| WHAT IS EXPECTED |
In the listing below, the answer starts at the line that has "theorem test_decode_next : decode" and stops after the line that has "encode .decode = 0x0300#16"; please repeat that part exactly and nothing more.
[[ THE DATA open ]]
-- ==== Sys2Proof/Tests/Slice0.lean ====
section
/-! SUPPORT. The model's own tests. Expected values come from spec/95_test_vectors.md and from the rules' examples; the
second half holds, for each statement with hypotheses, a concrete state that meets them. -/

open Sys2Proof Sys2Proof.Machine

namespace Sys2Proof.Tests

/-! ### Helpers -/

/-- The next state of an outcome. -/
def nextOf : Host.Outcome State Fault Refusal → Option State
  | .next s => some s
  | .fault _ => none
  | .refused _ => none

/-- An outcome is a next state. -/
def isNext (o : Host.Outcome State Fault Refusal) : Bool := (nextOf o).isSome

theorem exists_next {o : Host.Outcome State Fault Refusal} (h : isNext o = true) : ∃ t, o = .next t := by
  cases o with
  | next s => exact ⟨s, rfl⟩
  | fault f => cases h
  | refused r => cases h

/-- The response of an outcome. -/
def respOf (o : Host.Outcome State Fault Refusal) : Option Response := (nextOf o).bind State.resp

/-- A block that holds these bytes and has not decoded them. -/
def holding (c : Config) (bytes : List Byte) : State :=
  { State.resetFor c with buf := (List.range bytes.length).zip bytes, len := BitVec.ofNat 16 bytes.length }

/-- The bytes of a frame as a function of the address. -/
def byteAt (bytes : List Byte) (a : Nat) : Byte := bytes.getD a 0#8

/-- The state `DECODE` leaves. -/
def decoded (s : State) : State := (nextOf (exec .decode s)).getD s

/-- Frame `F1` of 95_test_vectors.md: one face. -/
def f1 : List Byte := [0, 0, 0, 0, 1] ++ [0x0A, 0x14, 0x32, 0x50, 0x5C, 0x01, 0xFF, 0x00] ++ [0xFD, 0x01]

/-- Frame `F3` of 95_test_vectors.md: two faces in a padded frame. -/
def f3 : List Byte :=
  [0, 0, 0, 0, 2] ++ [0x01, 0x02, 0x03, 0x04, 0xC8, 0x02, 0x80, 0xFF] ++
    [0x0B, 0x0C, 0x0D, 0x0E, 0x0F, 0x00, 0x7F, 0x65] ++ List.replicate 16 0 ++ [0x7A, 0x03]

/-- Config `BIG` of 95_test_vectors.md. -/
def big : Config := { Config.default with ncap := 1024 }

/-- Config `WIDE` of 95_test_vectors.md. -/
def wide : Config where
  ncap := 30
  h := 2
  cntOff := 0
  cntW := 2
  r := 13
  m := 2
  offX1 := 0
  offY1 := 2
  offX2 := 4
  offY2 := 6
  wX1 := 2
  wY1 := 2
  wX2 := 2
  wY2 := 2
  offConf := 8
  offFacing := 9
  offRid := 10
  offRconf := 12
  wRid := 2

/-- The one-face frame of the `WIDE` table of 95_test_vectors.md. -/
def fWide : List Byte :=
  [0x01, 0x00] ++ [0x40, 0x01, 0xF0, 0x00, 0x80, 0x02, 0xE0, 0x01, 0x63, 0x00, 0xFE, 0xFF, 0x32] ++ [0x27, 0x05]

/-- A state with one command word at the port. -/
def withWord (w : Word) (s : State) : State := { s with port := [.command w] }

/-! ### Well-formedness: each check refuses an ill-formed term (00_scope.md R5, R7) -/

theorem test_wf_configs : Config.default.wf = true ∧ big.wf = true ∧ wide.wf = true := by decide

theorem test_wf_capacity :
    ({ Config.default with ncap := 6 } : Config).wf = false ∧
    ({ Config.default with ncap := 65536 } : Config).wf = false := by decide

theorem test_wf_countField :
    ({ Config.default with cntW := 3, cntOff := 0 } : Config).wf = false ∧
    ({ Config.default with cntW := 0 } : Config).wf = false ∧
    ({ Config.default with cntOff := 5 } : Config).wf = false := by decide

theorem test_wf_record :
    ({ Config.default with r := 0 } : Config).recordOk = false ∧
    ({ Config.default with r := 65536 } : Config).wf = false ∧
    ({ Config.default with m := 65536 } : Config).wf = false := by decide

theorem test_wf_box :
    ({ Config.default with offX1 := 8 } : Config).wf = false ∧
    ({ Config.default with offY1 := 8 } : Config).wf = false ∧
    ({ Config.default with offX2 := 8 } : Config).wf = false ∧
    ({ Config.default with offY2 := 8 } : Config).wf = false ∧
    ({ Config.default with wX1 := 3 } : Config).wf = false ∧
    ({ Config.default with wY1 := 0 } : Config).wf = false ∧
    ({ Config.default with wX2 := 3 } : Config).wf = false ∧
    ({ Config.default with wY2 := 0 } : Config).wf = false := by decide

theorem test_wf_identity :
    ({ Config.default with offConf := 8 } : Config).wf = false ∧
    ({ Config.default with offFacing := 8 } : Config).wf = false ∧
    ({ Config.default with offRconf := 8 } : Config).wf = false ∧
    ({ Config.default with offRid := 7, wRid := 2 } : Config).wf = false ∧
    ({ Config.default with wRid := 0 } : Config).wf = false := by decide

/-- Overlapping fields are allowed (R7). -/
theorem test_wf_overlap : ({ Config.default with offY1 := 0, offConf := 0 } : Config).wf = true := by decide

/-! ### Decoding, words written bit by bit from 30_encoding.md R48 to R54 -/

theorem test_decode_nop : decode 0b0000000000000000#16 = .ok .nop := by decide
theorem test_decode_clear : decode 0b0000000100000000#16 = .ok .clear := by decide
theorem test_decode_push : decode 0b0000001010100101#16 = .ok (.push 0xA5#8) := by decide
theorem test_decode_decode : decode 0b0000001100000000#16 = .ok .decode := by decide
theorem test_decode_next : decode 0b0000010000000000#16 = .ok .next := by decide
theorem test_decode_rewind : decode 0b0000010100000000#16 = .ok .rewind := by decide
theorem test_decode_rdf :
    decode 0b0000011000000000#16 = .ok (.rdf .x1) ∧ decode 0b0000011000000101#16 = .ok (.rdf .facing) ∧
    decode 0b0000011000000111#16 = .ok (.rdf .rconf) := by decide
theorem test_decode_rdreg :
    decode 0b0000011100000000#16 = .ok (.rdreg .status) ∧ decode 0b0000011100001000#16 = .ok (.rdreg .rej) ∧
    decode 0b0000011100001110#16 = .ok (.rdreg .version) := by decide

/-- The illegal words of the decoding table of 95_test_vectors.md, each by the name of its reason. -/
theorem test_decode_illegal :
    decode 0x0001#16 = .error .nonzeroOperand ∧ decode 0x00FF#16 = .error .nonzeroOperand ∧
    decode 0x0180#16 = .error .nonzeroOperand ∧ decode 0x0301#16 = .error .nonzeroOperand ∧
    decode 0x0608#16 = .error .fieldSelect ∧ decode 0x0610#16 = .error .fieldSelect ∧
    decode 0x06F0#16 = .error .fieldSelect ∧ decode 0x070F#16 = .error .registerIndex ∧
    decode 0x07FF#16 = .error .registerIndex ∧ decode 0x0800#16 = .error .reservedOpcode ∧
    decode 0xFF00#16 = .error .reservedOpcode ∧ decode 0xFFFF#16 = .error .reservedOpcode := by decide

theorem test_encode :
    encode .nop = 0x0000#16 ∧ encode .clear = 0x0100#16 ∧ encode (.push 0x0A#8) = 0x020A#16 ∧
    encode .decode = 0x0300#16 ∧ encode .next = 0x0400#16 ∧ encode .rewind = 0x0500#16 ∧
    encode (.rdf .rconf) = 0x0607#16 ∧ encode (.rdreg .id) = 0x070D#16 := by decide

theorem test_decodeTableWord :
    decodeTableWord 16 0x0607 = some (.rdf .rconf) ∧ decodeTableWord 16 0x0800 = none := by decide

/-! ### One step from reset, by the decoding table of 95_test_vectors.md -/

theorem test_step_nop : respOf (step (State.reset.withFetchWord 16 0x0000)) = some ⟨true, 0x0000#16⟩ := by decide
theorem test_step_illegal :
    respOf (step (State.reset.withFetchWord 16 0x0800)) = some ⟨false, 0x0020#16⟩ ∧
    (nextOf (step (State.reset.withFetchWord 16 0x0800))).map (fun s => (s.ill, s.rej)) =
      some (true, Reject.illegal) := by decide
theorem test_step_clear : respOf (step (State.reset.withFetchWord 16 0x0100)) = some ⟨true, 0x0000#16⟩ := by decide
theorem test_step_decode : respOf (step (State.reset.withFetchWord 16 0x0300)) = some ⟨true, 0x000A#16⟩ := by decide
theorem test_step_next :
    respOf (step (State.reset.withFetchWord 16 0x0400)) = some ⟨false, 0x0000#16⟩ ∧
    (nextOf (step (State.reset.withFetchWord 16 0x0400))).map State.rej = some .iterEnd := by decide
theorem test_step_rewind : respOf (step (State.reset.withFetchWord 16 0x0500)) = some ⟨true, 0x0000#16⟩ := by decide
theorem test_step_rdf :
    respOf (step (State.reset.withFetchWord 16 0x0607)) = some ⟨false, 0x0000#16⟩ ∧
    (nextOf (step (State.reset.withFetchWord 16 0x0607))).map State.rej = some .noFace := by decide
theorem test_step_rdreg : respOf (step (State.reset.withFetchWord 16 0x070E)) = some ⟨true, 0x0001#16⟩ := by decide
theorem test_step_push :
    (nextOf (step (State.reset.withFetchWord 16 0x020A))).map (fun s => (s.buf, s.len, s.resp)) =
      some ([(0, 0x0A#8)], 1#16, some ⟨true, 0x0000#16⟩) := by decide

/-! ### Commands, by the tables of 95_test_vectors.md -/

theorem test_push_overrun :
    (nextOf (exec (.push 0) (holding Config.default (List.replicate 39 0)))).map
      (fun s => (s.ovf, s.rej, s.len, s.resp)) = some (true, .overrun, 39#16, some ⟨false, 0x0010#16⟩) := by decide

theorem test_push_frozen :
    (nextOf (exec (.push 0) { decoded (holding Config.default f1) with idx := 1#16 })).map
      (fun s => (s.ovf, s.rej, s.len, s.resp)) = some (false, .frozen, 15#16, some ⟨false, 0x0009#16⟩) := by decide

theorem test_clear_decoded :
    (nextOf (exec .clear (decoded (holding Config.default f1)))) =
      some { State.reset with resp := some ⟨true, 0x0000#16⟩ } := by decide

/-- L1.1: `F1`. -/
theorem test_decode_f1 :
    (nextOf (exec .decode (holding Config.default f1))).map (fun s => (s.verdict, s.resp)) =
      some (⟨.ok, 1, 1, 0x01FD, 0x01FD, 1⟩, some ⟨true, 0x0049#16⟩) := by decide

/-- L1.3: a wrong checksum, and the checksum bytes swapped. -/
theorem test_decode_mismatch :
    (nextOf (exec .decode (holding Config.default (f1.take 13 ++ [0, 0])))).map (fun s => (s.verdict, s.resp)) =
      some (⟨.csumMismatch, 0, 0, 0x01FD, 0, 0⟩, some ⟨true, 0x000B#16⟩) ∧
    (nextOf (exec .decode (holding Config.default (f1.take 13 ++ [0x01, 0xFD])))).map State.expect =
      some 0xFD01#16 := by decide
[[ THE DATA closed ]]
| RESULT FOR THIS TASK |
theorem test_decode_next : decode 0b0000010000000000#16 = .ok .next := by decide
theorem test_decode_rewind : decode 0b0000010100000000#16 = .ok .rewind := by decide
theorem test_decode_rdf :
    decode 0b0000011000000000#16 = .ok (.rdf .x1) ∧ decode 0b0000011000000101#16 = .ok (.rdf .facing) ∧
    decode 0b0000011000000111#16 = .ok (.rdf .rconf) := by decide
theorem test_decode_rdreg :
    decode 0b0000011100000000#16 = .ok (.rdreg .status) ∧ decode 0b0000011100001000#16 = .ok (.rdreg .rej) ∧
    decode 0b0000011100001110#16 = .ok (.rdreg .version) := by decide

/-- The illegal words of the decoding table of 95_test_vectors.md, each by the name of its reason. -/
theorem test_decode_illegal :
    decode 0x0001#16 = .error .nonzeroOperand ∧ decode 0x00FF#16 = .error .nonzeroOperand ∧
    decode 0x0180#16 = .error .nonzeroOperand ∧ decode 0x0301#16 = .error .nonzeroOperand ∧
    decode 0x0608#16 = .error .fieldSelect ∧ decode 0x0610#16 = .error .fieldSelect ∧
    decode 0x06F0#16 = .error .fieldSelect ∧ decode 0x070F#16 = .error .registerIndex ∧
    decode 0x07FF#16 = .error .registerIndex ∧ decode 0x0800#16 = .error .reservedOpcode ∧
    decode 0xFF00#16 = .error .reservedOpcode ∧ decode 0xFFFF#16 = .error .reservedOpcode := by decide

theorem test_encode :
    encode .nop = 0x0000#16 ∧ encode .clear = 0x0100#16 ∧ encode (.push 0x0A#8) = 0x020A#16 ∧
    encode .decode = 0x0300#16 ∧ encode .next = 0x0400#16 ∧ encode .rewind = 0x0500#16 ∧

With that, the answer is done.